While “wholeheartedly” supporting the research and development of self-driving cars, a Duke Univ. robotics expert warned the U.S. Senate Committee on Commerce, Science, and Transportation against rushing implementation of the technology.
“I am decidedly less optimistic about what I perceive to be a rush to field systems that are absolutely not ready for widespread deployment, and certainly not ready for humans to be completely taken out of the driver’s seat,” said Mary Louise Cummings in a testimony to the committee on Tuesday.
The hearing was titled “Hands Off: The Future of Self-Driving Cars,” and included participation from Google X, General Motors Company, Delphi Automotive, and Lyft.
In Cummings’ view, self-driving cars are not equipped to handle bad weather conditions, such as drizzling rain, sudden downpours, and snow. “These limitations will be especially problematic when coupled with the inability of self-driving cars to follow a traffic policeman’s gestures,” she said.
Cummings is the director of both Duke Robotics and the university’s Humans and Autonomy Laboratory. She’s done research and provided recommendations for a variety of automotive companies, including Ford, Nissan, Toyota, and Google X.
“Another major problem with self-driving cars is their vulnerability to malevolent or even prankster intent,” she added. “Self-driving car cyberphysical security issues are real, and will have to be addressed before any widespread deployment of this technology occurs.”
She said that it’s “relatively easy” for a hacker to get into a driving system’s GPS and veer it off course.
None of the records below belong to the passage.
-- ==== Sys2Proof/Laws/KeepSettings.lean ====
section
/-!
SUPPORT. What the operations of Machine/Settings.lean keep (Laws/Keeps.lean).
-/
namespace Sys2Proof.Machine

set_option linter.unusedTactic false
set_option linter.unreachableTactic false
set_option Elab.async false

theorem setTo_keeps {pt : Parts} {a : State} (bad : Bool) (late : Bool) (f : State → State) (s : State) (h : Keeps pt a s) (hf : ∀
    (y0 : State), Keeps pt a y0 → Keeps pt a (f y0)) :
        Keeps pt a (setTo bad late f s).st := by
  unfold setTo
  try dsimp only
  repeat' first
    | with_reducible assumption | with_reducible apply hf | with_reducible apply KeepsR.next | with_reducible apply KeepsR.fault
    | with_reducible apply KeepsR.atPlace | with_reducible apply KeepsO.some | with_reducible apply KeepsO.none
    | with_reducible apply KeepsO.getD | with_reducible apply answer_keeps | with_reducible apply accept_keeps
    | with_reducible apply Keeps.foldl | with_reducible apply Keeps.foldlFst | with_reducible apply Keeps.foldlSnd
    | ((with_reducible apply Same.mk) <;> first | exact no ‹_› | exact fun _ => rfl) | intro _ | split | assumption
    | with_reducible apply Keeps.sends | fail_if_no_progress with_reducible apply Keeps.update

theorem State.modTrouble_keeps {pt : Parts} {a : State} (s : State) (f : Trouble → Trouble) (h : Keeps pt a s) (x_trouble :
    pt.trouble = false := by assumption) :
        Keeps pt a (State.modTrouble s f) := by
  unfold State.modTrouble
  try dsimp only
  repeat' first
    | with_reducible assumption | with_reducible apply KeepsR.next | with_reducible apply KeepsR.fault
    | with_reducible apply KeepsR.atPlace | with_reducible apply KeepsO.some | with_reducible apply KeepsO.none
    | with_reducible apply KeepsO.getD | with_reducible apply Keeps.foldl | with_reducible apply Keeps.foldlFst
    | with_reducible apply Keeps.foldlSnd | ((with_reducible apply Same.mk) <;> first | exact no ‹_› | exact fun _ => rfl)
    | intro _ | split | assumption | with_reducible apply Keeps.sends | fail_if_no_progress with_reducible apply Keeps.update

theorem State.modFabric_keeps {pt : Parts} {a : State} (s : State) (f : Fabric → Fabric) (h : Keeps pt a s) (x_fabric : pt.fabric
    = false := by assumption) :
        Keeps pt a (State.modFabric s f) := by
  unfold State.modFabric
  try dsimp only
  repeat' first
    | with_reducible assumption | with_reducible apply KeepsR.next | with_reducible apply KeepsR.fault
    | with_reducible apply KeepsR.atPlace | with_reducible apply KeepsO.some | with_reducible apply KeepsO.none
    | with_reducible apply KeepsO.getD | with_reducible apply Keeps.foldl | with_reducible apply Keeps.foldlFst
    | with_reducible apply Keeps.foldlSnd | ((with_reducible apply Same.mk) <;> first | exact no ‹_› | exact fun _ => rfl)
    | intro _ | split | assumption | with_reducible apply Keeps.sends | fail_if_no_progress with_reducible apply Keeps.update

theorem State.modPanel_keeps {pt : Parts} {a : State} (s : State) (f : Panel → Panel) (h : Keeps pt a s) (x_panel : pt.panel =
    false := by assumption) :
        Keeps pt a (State.modPanel s f) := by
  unfold State.modPanel
  try dsimp only
  repeat' first
    | with_reducible assumption | with_reducible apply KeepsR.next | with_reducible apply KeepsR.fault
    | with_reducible apply KeepsR.atPlace | with_reducible apply KeepsO.some | with_reducible apply KeepsO.none
    | with_reducible apply KeepsO.getD | with_reducible apply Keeps.foldl | with_reducible apply Keeps.foldlFst
    | with_reducible apply Keeps.foldlSnd | ((with_reducible apply Same.mk) <;> first | exact no ‹_› | exact fun _ => rfl)
    | intro _ | split | assumption | with_reducible apply Keeps.sends | fail_if_no_progress with_reducible apply Keeps.update

theorem State.modCamp_keeps {pt : Parts} {a : State} (s : State) (f : Camp → Camp) (h : Keeps pt a s) (x_camp : pt.camp = false :=
    by assumption) :
        Keeps pt a (State.modCamp s f) := by
  unfold State.modCamp
  try dsimp only
  repeat' first
    | with_reducible assumption | with_reducible apply KeepsR.next | with_reducible apply KeepsR.fault
    | with_reducible apply KeepsR.atPlace | with_reducible apply KeepsO.some | with_reducible apply KeepsO.none
    | with_reducible apply KeepsO.getD | with_reducible apply Keeps.foldl | with_reducible apply Keeps.foldlFst
    | with_reducible apply Keeps.foldlSnd | ((with_reducible apply Same.mk) <;> first | exact no ‹_› | exact fun _ => rfl)
    | intro _ | split | assumption | with_reducible apply Keeps.sends | fail_if_no_progress with_reducible apply Keeps.update

theorem State.setSplit_keeps {pt : Parts} {a : State} (s : State) (scratch : Nat) (exact : Nat) (h : Keeps pt a s) (x_mem : pt.mem
    = false := by assumption) (x_bad : pt.bad = false := by assumption) (x_device : pt.device = false := by assumption) :
        Keeps pt a (State.setSplit s scratch exact) := by
  have hw : ∀ (l m : List Host.Cell), Memory.wf m = true → Memory.wf (l.foldl (fun m c => poke c.1 c.2 m) m) = true := by
    intro l
    induction l with
    | nil => exact fun _ w => w
    | cons c l ih => exact fun m w => ih _ (Memory.wf_poke _ w)
  unfold State.setSplit
  extract_lets keep
  have h1 := h.storeMem _ fun w => hw ((Config.freeCells s.draws).filter fun c => !keep c.1) _ (Memory.wf_filter (fun c => keep c.1) w)
  exact h1.calm rfl rfl rfl rfl rfl

theorem opPowerMemory_keeps {pt : Parts} {a : State} (i : Nat) (sub : Nat) (v : Nat) (s : State) (h : Keeps pt a s) (x_mem :
    pt.mem = false := by assumption) (x_bad : pt.bad = false := by assumption) (x_device : pt.device = false := by assumption)
    (x_power : pt.power = false := by assumption) (x_panel : pt.panel = false := by assumption) :
        Keeps pt a (opPowerMemory i sub v s).st := by
  unfold opPowerMemory
  try dsimp only
  repeat' first
    | with_reducible assumption | with_reducible apply KeepsR.next | with_reducible apply KeepsR.fault
    | with_reducible apply KeepsR.atPlace | with_reducible apply KeepsO.some | with_reducible apply KeepsO.none
    | with_reducible apply KeepsO.getD | with_reducible apply State.modPower_keeps | with_reducible apply refuse_keeps
    | with_reducible apply setTo_keeps | with_reducible apply State.modPanel_keeps | with_reducible apply State.setSplit_keeps
    | with_reducible apply Keeps.foldl | with_reducible apply Keeps.foldlFst | with_reducible apply Keeps.foldlSnd
    | ((with_reducible apply Same.mk) <;> first | exact no ‹_› | exact fun _ => rfl) | intro _ | split | assumption
    | with_reducible apply Keeps.sends | fail_if_no_progress with_reducible apply Keeps.update | exact ⟨fun _ hp => hp⟩
    | exact ⟨fun p hp => by dsimp only; repeat' (first | exact hp | omega | split)⟩

theorem State.forgetDevice_keeps {pt : Parts} {a : State} (s : State) (d : Nat) (h : Keeps pt a s) (x_fabric : pt.fabric = false
    := by assumption) :
        Keeps pt a (State.forgetDevice s d) := by
  unfold State.forgetDevice
  try dsimp only
  repeat' first
    | with_reducible assumption | with_reducible apply KeepsR.next | with_reducible apply KeepsR.fault
    | with_reducible apply KeepsR.atPlace | with_reducible apply KeepsO.some | with_reducible apply KeepsO.none
    | with_reducible apply KeepsO.getD | with_reducible apply State.modFabric_keeps | with_reducible apply Keeps.foldl
    | with_reducible apply Keeps.foldlFst | with_reducible apply Keeps.foldlSnd
    | ((with_reducible apply Same.mk) <;> first | exact no ‹_› | exact fun _ => rfl) | intro _ | split | assumption
    | with_reducible apply Keeps.sends | fail_if_no_progress with_reducible apply Keeps.update

theorem opEpochClear_keeps {pt : Parts} {a : State} (d : Nat) (s : State) (h : Keeps pt a s) (x_fabric : pt.fabric = false := by
    assumption) :
        Keeps pt a (opEpochClear d s).st := by
  unfold opEpochClear
  try dsimp only
  repeat' first
    | with_reducible assumption | with_reducible apply KeepsR.next | with_reducible apply KeepsR.fault
    | with_reducible apply KeepsR.atPlace | with_reducible apply KeepsO.some | with_reducible apply KeepsO.none
    | with_reducible apply KeepsO.getD | with_reducible apply setTo_keeps | with_reducible apply State.forgetDevice_keeps
    | with_reducible apply Keeps.foldl | with_reducible apply Keeps.foldlFst | with_reducible apply Keeps.foldlSnd
    | ((with_reducible apply Same.mk) <;> first | exact no ‹_› | exact fun _ => rfl) | intro _ | split | assumption
    | with_reducible apply Keeps.sends | fail_if_no_progress with_reducible apply Keeps.update

theorem opPortRetrain_keeps {pt : Parts} {a : State} (p : Nat) (v : Nat) (s : State) (h : Keeps pt a s) (x_tiles : pt.tiles =
    false := by assumption) (x_trouble : pt.trouble = false := by assumption) (x_ports : pt.ports = false := by assumption)
    (x_fabric : pt.fabric = false := by assumption) :
        Keeps pt a (opPortRetrain p v s).st := by
  unfold opPortRetrain
  try dsimp only
  repeat' first
    | with_reducible assumption | with_reducible apply KeepsR.next | with_reducible apply KeepsR.fault
    | with_reducible apply KeepsR.atPlace | with_reducible apply KeepsO.some | with_reducible apply KeepsO.none
    | with_reducible apply KeepsO.getD | with_reducible apply State.startPort_keeps | with_reducible apply setTo_keeps
    | with_reducible apply Keeps.foldl | with_reducible apply Keeps.foldlFst | with_reducible apply Keeps.foldlSnd
    | ((with_reducible apply Same.mk) <;> first | exact no ‹_› | exact fun _ => rfl) | intro _ | split | assumption
    | with_reducible apply Keeps.sends | fail_if_no_progress with_reducible apply Keeps.update

theorem opFabric_keeps {pt : Parts} {a : State} (i : Nat) (sub : Nat) (v : Nat) (s : State) (h : Keeps pt a s) (x_tiles : pt.tiles
    = false := by assumption) (x_trouble : pt.trouble = false := by assumption) (x_device : pt.device = false := by assumption)
    (x_ports : pt.ports = false := by assumption) (x_fabric : pt.fabric = false := by assumption) (x_camp : pt.camp = false := by
    assumption) (x_panel : pt.panel = false := by assumption) :
        Keeps pt a (opFabric i sub v s).st := by
  unfold opFabric
  try dsimp only
  repeat' first
    | with_reducible assumption | with_reducible apply KeepsR.next | with_reducible apply KeepsR.fault
    | with_reducible apply KeepsR.atPlace | with_reducible apply KeepsO.some | with_reducible apply KeepsO.none
    | with_reducible apply KeepsO.getD | with_reducible apply State.modPort_keeps | with_reducible apply refuse_keeps
    | with_reducible apply setTo_keeps | with_reducible apply State.modFabric_keeps | with_reducible apply State.modPanel_keeps
    | with_reducible apply State.modCamp_keeps | with_reducible apply opEpochClear_keeps
    | with_reducible apply opPortRetrain_keeps | with_reducible apply Keeps.foldl | with_reducible apply Keeps.foldlFst
    | with_reducible apply Keeps.foldlSnd | ((with_reducible apply Same.mk) <;> first | exact no ‹_› | exact fun _ => rfl)
    | intro _ | split | assumption | with_reducible apply Keeps.sends | fail_if_no_progress with_reducible apply Keeps.update

theorem opWindow_keeps {pt : Parts} {a : State} (c : Nat) (sub : Nat) (v : Nat) (s : State) (h : Keeps pt a s) (x_ctxs : pt.ctxs =
    false := by assumption) :
        Keeps pt a (opWindow c sub v s).st := by
  unfold opWindow
  try dsimp only
  repeat' first
    | with_reducible assumption | with_reducible apply KeepsR.next | with_reducible apply KeepsR.fault
    | with_reducible apply KeepsR.atPlace | with_reducible apply KeepsO.some | with_reducible apply KeepsO.none
    | with_reducible apply KeepsO.getD | with_reducible apply State.modCtx_keeps | with_reducible apply setTo_keeps
    | with_reducible apply Keeps.foldl | with_reducible apply Keeps.foldlFst | with_reducible apply Keeps.foldlSnd
    | ((with_reducible apply Same.mk) <;> first | exact no ‹_› | exact fun _ => rfl) | intro _ | split | assumption
    | with_reducible apply Keeps.sends | fail_if_no_progress with_reducible apply Keeps.update

theorem opContext_keeps {pt : Parts} {a : State} (i : Nat) (c : Nat) (v : Nat) (s : State) (h : Keeps pt a s) (x_ctxs : pt.ctxs =
    false := by assumption) :
        Keeps pt a (opContext i c v s).st := by
  unfold opContext
  try dsimp only
  repeat' first
    | with_reducible assumption | with_reducible apply KeepsR.next | with_reducible apply KeepsR.fault
    | with_reducible apply KeepsR.atPlace | with_reducible apply KeepsO.some | with_reducible apply KeepsO.none
    | with_reducible apply KeepsO.getD | with_reducible apply State.modCtx_keeps | with_reducible apply refuse_keeps
    | with_reducible apply setTo_keeps | with_reducible apply Keeps.foldl | with_reducible apply Keeps.foldlFst
    | with_reducible apply Keeps.foldlSnd | ((with_reducible apply Same.mk) <;> first | exact no ‹_› | exact fun _ => rfl)
    | intro _ | split | assumption | with_reducible apply Keeps.sends | fail_if_no_progress with_reducible apply Keeps.update

theorem opAttn_keeps {pt : Parts} {a : State} (v : Nat) (s : State) (h : Keeps pt a s) (x_tiles : pt.tiles = false := by
    assumption) (x_ctxs : pt.ctxs = false := by assumption) (x_mem : pt.mem = false := by assumption) (x_bad : pt.bad = false :=
    by assumption) (x_snaps : pt.snaps = false := by assumption) (x_trouble : pt.trouble = false := by assumption) (x_ports :
    pt.ports = false := by assumption) (x_panel : pt.panel = false := by assumption) :
        Keeps pt a (opAttn v s).st := by
  unfold opAttn
  try dsimp only
  repeat' first
    | with_reducible assumption | with_reducible apply KeepsR.next | with_reducible apply KeepsR.fault
    | with_reducible apply KeepsR.atPlace | with_reducible apply KeepsO.some | with_reducible apply KeepsO.none
    | with_reducible apply KeepsO.getD | with_reducible apply State.attnSet_keeps | with_reducible apply State.attnClear_keeps
    | with_reducible apply setTo_keeps | with_reducible apply Keeps.foldl | with_reducible apply Keeps.foldlFst
    | with_reducible apply Keeps.foldlSnd | ((with_reducible apply Same.mk) <;> first | exact no ‹_› | exact fun _ => rfl)
    | intro _ | split | assumption | with_reducible apply Keeps.sends | fail_if_no_progress with_reducible apply Keeps.update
Additionally, previous research has shown that a $60 laser device is capable of fooling self-driving cars into thinking objects are present in the vicinity.
Further, Cummings said there should be concern regarding the amount of data self-driving cars will collect. “These cars carry cameras that look both in and outside the car, and will transmit these images and telemetry data in real time, including where you are going and your driving habits,” she said. “Who has access to this data, where it is secure, and whether it can be used for other commercial or government purposes has yet to be addressed.”
However, Chris Urmson, the director of Google X’s Self-Driving Cars, said that fully self-driving vehicles could significantly reduce accidents since around 94 percent of accidents in the U.S. are due to human error.
“Last December, we were disappointed that California released draft regulations for operation of autonomous vehicles that specifically excluded fully self-driving vehicles, despite strong public support for this technology, particularly from the disability community,” Urmson said.
Michael F. Ableson, the vice president of General Motors’ Strategy and Global Portfolio Planning, said GM is expected to introduce new technology features in two 2017 Cadillac models. In the 2017 Cadillac CTS, the company will introduce Dedicated Short Range Communications, which allows vehicles to communicate safety and mobility information to one another.
“Super Cruise, a driving automation feature that allows hands-free and feet-free driving on the highway, will also debut in 2017 on the Cadillac CT6,” Ableson said. “It incorporates many of the camera, GPS, mapping and radar technologies that will be crucial to increasing automation in the future.”
Urmon urged federal leadership in the implementation of self-driving vehicles. In the past two years, he said, 23 states introduced 53 pieces of legislation affecting self-driving vehicles. The different approaches and concepts create a patchwork of laws and regulations, he said.
“We propose that Congress move swiftly to provide the Secretary of Transportation with new authority to approve life-saving innovation,” Urmson said. “This new authority would permit the deployment of innovative safety technologies that meet or exceed the level of safety required by existing federal standards, while ensuring a prompt and transparent process.”